Nick smiled at that. “You know, for a Turk, you really have become something of a dandy.”
“It is called The Stuck Pig, for God’s sake!”
“Do you think we would find a more interestingly named establishment in York? ”
“I think we might well find a finer establishment there.”
“Perhaps, but the last we heard, she was headed here,” Nick said. “Where is your sense of adventure? ”
Rock huffed in irritation, looking toward the stables. “Lost, along with our horses. Where do you think this place is keeping them? Bath? The only excuse for taking so much time to fetch a horse is death.”
“Death of the horse? ”
“I was leaning toward death of the groomsman who went looking for it,” Rock said, and he was off, heading for the stables, leaving Nick to turn his attention to the village of Dunscroft.
They were close.
They had tracked Lady Georgiana across England to Yorkshire, where her course seemed to disappear. They’d ridden north for a day, questioning anyone who might have had a chance to witness a young woman traveling alone, and found nothing past Dunscroft, where a boy who worked at the post remembered seeing a “lady like an angel” come off the mail coach. He could not remember what happened to the angel in question, but Nick had quickly decided that she hadn’t gone far. She was in Dunscroft. Or close to it.
He was certain of it.
With a deep breath, he considered the little village that lined a single main street, where a church, an inn, and a simple row of shops marked civilization. Across from the inn was the village commons, a small patch of green that still bore an empty maypole from the May Day celebration that likely marked the most exciting night of the year in Dunscroft. As he took in the commons, Nick’s attention was drawn to a lone woman crossing them.
She read as she walked, transfixed by the stack of papers she carried, and the first thing Nick noticed was her ability to keep a straight line despite her obvious lack of awareness of her surroundings.

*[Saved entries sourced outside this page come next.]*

/-- The accesses of a chunk on its source side: its elements, and those that share a block of the destination with them
(R149). -/
def Cmd.srcAccesses (k : Cmd) (chunk : Nat) : List (Nat × Nat) :=
  match k.kind with
  | .recv _ _ _ _ => []
  | .copy | .mcst _ | .cred _ _ _ _ _ | .send _ _ _ _ =>
    if !k.ls then
      let es := k.chunkElems chunk
      (if k.dst.scaled then es.flatMap fun e => e :: k.dst.blockMates e else es).flatMap k.src.bytesOf
    else if isForm k.src.code then [(k.src.base, 1024 * k.src.size 1)]
    else ((List.range ((k.rowsOf chunk).2 - (k.rowsOf chunk).1)).map (· + (k.rowsOf chunk).1)).flatMap k.rowAccesses

/-- The accesses of a chunk on its destination side. -/
def Cmd.dstAccesses (k : Cmd) (chunk : Nat) : List (Nat × Nat) :=
  match k.kind with
  | .send _ _ _ _ => []
  | .copy | .mcst _ | .cred _ _ _ _ _ | .recv _ _ _ _ =>
    if isForm k.dst.code then [(k.dst.base, 1024 * k.dst.size 1)] else (k.chunkElems chunk).flatMap k.dst.bytesOf

/-! ### What a chunk writes -/

/-- A piece of a destination: whole bytes, or one nibble. -/
inductive Piece where
  | bytes (p : Nat) (bs : List Byte)
  | nibble (p n v : Nat)
  deriving DecidableEq, Repr

/-- Join a piece to the ones before it (newest first): two nibbles of a byte, and bytes that follow on. -/
def joinPiece (acc : List Piece) (x : Piece) : List Piece :=
  match x, acc with
  | .nibble p 1 v, .nibble q 0 u :: r =>
    if p = q then joinBytes r p [BitVec.ofNat 8 (u % 16 + 16 * (v % 16))] else x :: acc
  | .bytes p bs, r => joinBytes r p bs
  | _, _ => x :: acc
where
  /-- Bytes after the ones before them. -/
  joinBytes (r : List Piece) (p : Nat) (bs : List Byte) : List Piece :=
    match r with
    | .bytes q cs :: r2 => if q + cs.length = p then .bytes q (cs ++ bs) :: r2 else .bytes p bs :: r
    | _ => .bytes p bs :: r

/-- The piece of an element of a walk. -/
def Walk4.piece (g : Gen) (e v : Nat) : Piece :=
  let p := g.addr e
  if g.wb = 4 then .nibble p.1 p.2 v else .bytes p.1 (leBytes (fmtBytes g.fmt) v)

/-- What is written for an element: encoding, the scale byte of its block, flags, whether a NaN write is of KIND 0 (R48), lost
source granules. -/
structure DstElem where
  e : Nat
  raw : Nat
  scale : Nat
  flags : Flags
  nv : Bool
  bad : List (Nat × Nat)
  deriving DecidableEq, Repr

/-- A source value: zero where its atom is lost, whose elements are filled or poisoned (R336). -/
def SrcElem.filled (x : SrcElem) : Num := if x.bad.isEmpty then x.num else .ofInt 0

/-- The conversion of one element (R326): `src` gives source elements, `same` says that the formats are equal. Equal scaled
formats carry the scale byte too: that of a destination block is the one of its first element (DEDUCED where the block axes
differ, log 76). -/
def convertWith (k : Cmd) (src : Nat → X SrcElem) (same : Bool) (e : Nat) : X DstElem := do
  let x ← src e
  let lost := !x.bad.isEmpty
  if same then
    let first ← if k.dst.scaled then src ((k.dst.blockMates e).headD e) else pure x
    pure ⟨e, if k.ef && lost then 0 else k.dst.fmt.pattern x.raw, if k.ef && first.scaleLost then 0 else first.scale, 0, false, x.bad⟩
  else if k.dst.scaled then
    let mates := k.dst.blockMates e
    let xs ← mates.mapM src
    let r := encodeBlock k.dst.fmt (xs.map SrcElem.filled)
    let i := mates.findIdx (· == e)
    let own := r.2.1.getD i (0, 0)
    let whole := if i = 0 then r.2.2 else 0
    pure ⟨e, own.1, r.1, own.2 ||| whole, (own.2 ||| whole).hasNv || (i == 0 && xs.any SrcElem.nv), x.bad⟩
  else
    let q := k.dst.fmt.round .rne x.filled
    pure ⟨e, if lost then 0 else q.1, 0, if lost then 0 else q.2, x.nv || q.2.hasNv, x.bad⟩

/-- Does a command carry its elements as bit patterns (R28, R326)? Its formats are equal, whatever the block axes. The elements
of an LS copy come in the lane type of O0, and unchanged where the port is raw (DEDUCED, log 83). -/
def carriesBits (k : Cmd) (s : State) : Bool :=
  if !k.ls then k.src.code == k.dst.code
  else match (s.latSlot k.lat k.islot).image with
    | none => false
    | some img => portRaw img 4 && k.dst.code == (resultTy img (portPe img 4)).code

/-- What a chunk writes: pieces in order, the bytes that become poisoned, what is counted (R336), flags and the first NaN. -/
structure Moved where
  pieces : List Piece
  lose : List (Nat × Nat)
  fills : Nat
  errs : Nat
  cause : Nat
  flags : Flags
  nan : Option Word
  deriving DecidableEq, Repr

/-- The first NaN that a chunk writes (R48). -/
def chunkNan (k : Cmd) (c : CoreId) (xs : List DstElem) : Option Word :=
  (xs.find? fun x => x.flags.hasNan).map fun x =>
    nanWord c x.nv ⟨2, x.e, 0, k.src.code, k.src.code, k.dst.code, false⟩

/-- Bytes that the spec leaves open (log 13). -/
def openBytes (tick p n : Nat) : List Byte := (List.range n).map fun i => Config.lost tick (p + i)

/-- Put a block's scale, with the block's first element, at its place in the order of first elements, once. -/
def putScale (x : Nat × Nat × Nat) : List (Nat × Nat × Nat) → List (Nat × Nat × Nat)
  | [] => [x]
  | y :: r => if x.1 < y.1 then x :: y :: r else if x.1 = y.1 then y :: r else y :: putScale x r

/-- The scale bytes of elements, one for each block in the order of the blocks' first elements in the whole walk: where addresses
coincide, the last block's stands (R157), within a chunk and from chunk to chunk. -/
def scaleBytes (g : Gen) (xs : List DstElem) : List (Nat × Nat) :=
  if !g.scaled then []
  else (xs.foldl (fun a x => putScale ((g.blockMates x.e).headD x.e, g.scaleAddr x.e, x.scale) a) []).map Prod.snd

/-- What converted elements write (R329, R336). Of elements whose source is lost without error fill, the destination becomes
poisoned; in an accumulator or the weight stack, which have no poison, it is left open (log 85). -/
def movedElems (k : Cmd) (c : CoreId) (tick : Nat) (xs : List DstElem) : Moved :=
  let lost := if k.ef then [] else (xs.filter fun x => !x.bad.isEmpty).flatMap fun x => k.dst.bytesOf x.e
  let body := xs.map fun x => k.dst.piece x.e x.raw
  let scales := (scaleBytes k.dst xs).map fun q => Piece.bytes q.1 [BitVec.ofNat 8 q.2]
  let opened := if ptrSpace k.dst.base < 2 then [] else lost.map fun q => Piece.bytes q.1 (openBytes tick q.1 q.2)
  let atoms := xs.foldl (fun (a : List (Nat × Nat)) x =>
    x.bad.foldl (fun b g => if b.any fun h => h.1 == g.1 then b else b ++ [g]) a) []
  { pieces := ((body ++ scales).foldl joinPiece []).reverse ++ opened
    lose := if ptrSpace k.dst.base < 2 then lost else []
    fills := if k.ef then atoms.length else 0
    errs := if k.ef then 0 else atoms.length
    cause := (atoms.head?.elim 0 Prod.snd)
    flags := xs.foldl (fun f x => f ||| x.flags) 0
    nan := chunkNan k c xs }

/-- The bitmask form of a whole transfer (R31, R387), written with the last chunk. -/
def movedForm (k : Cmd) (es : List SrcElem) : X Moved := do
  let w := k.dst.wb / 8
  let xs := es.map fun x => if x.bad.isEmpty then x.raw % 256 ^ w else 0
  let nz := xs.filter (· != 0)
  let total := packHead k.elements + nz.length * w
  faultIf (decide (1024 * k.dst.size 1 < total)) 0x0A k.dst.base
  let bad := es.flatMap SrcElem.bad
  let atoms := (dedup (bad.map Prod.fst)).length
  let lost := !bad.isEmpty && !k.ef
  pure { pieces := [.bytes k.dst.base (leBytes 2 k.elements ++ leBytes 2 nz.length ++ leBytes 4 total
           ++ leBytes (packHead k.elements - 8) (maskOf xs) ++ nz.flatMap (leBytes w))]
         lose := if lost then [(k.dst.base, total)] else []
         fills := if k.ef then atoms else 0
         errs := if k.ef then 0 else atoms
         cause := (bad.head?.elim 0 Prod.snd)
         flags := 0, nan := none }

/-- The flags of the grid in the rows that a chunk takes (R47, R384). -/
def rowFlags (k : Cmd) (chunk : Nat) (s : State) : Flags :=
  if !k.ls then 0
  else ((s.lsKept k).filter fun r => decide ((k.rowsOf chunk).1 ≤ r.row) && decide (r.row < (k.rowsOf chunk).2)).foldl
    (fun f r => f ||| r.flags) 0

She was in mourning, clad in a simple black day dress, a common enough design, if slightly out of fashion, but such a thing was to be expected, considering their location. The dress indicated that she was very likely the daughter of some local landed gentry, but her movements were unselfconscious enough to suggest that she was no society miss.
He watched her carefully, taking in her uncommon height—he didn’t think he’d ever met a woman as tall as she was. Her quick, purposeful strides were entirely the opposite of the mincing little steps that young ladies were taught to believe graceful. He could not resist focusing on her skirts, which clung to her shapely legs with each long step. As she walked, the hem of her dress kicked up, revealing plain walking boots—footwear chosen for function rather than fashion.
Her black bonnet sat low over her face, shielding her eyes from the sun. Between the low brim of her hat and the placement of her reading material, Nick could not make out anything more than the tip of what looked to be a very straight, very pert nose. Idly, he wondered at the color of her eyes.
She had nearly reached the street now, having crossed the entire greensward without looking up once. He watched as she turned over a page, missing neither a step of her journey nor a word of her correspondence. Her singular focus was fascinating—he could not help but wonder what it might be like to be the object of such undivided attention. Would she bring such purpose to everything that she did?
He straightened, turning to look for Rock. Nick had been too long without a woman if he was musing about a nameless, faceless female who had simply happened into his line of vision.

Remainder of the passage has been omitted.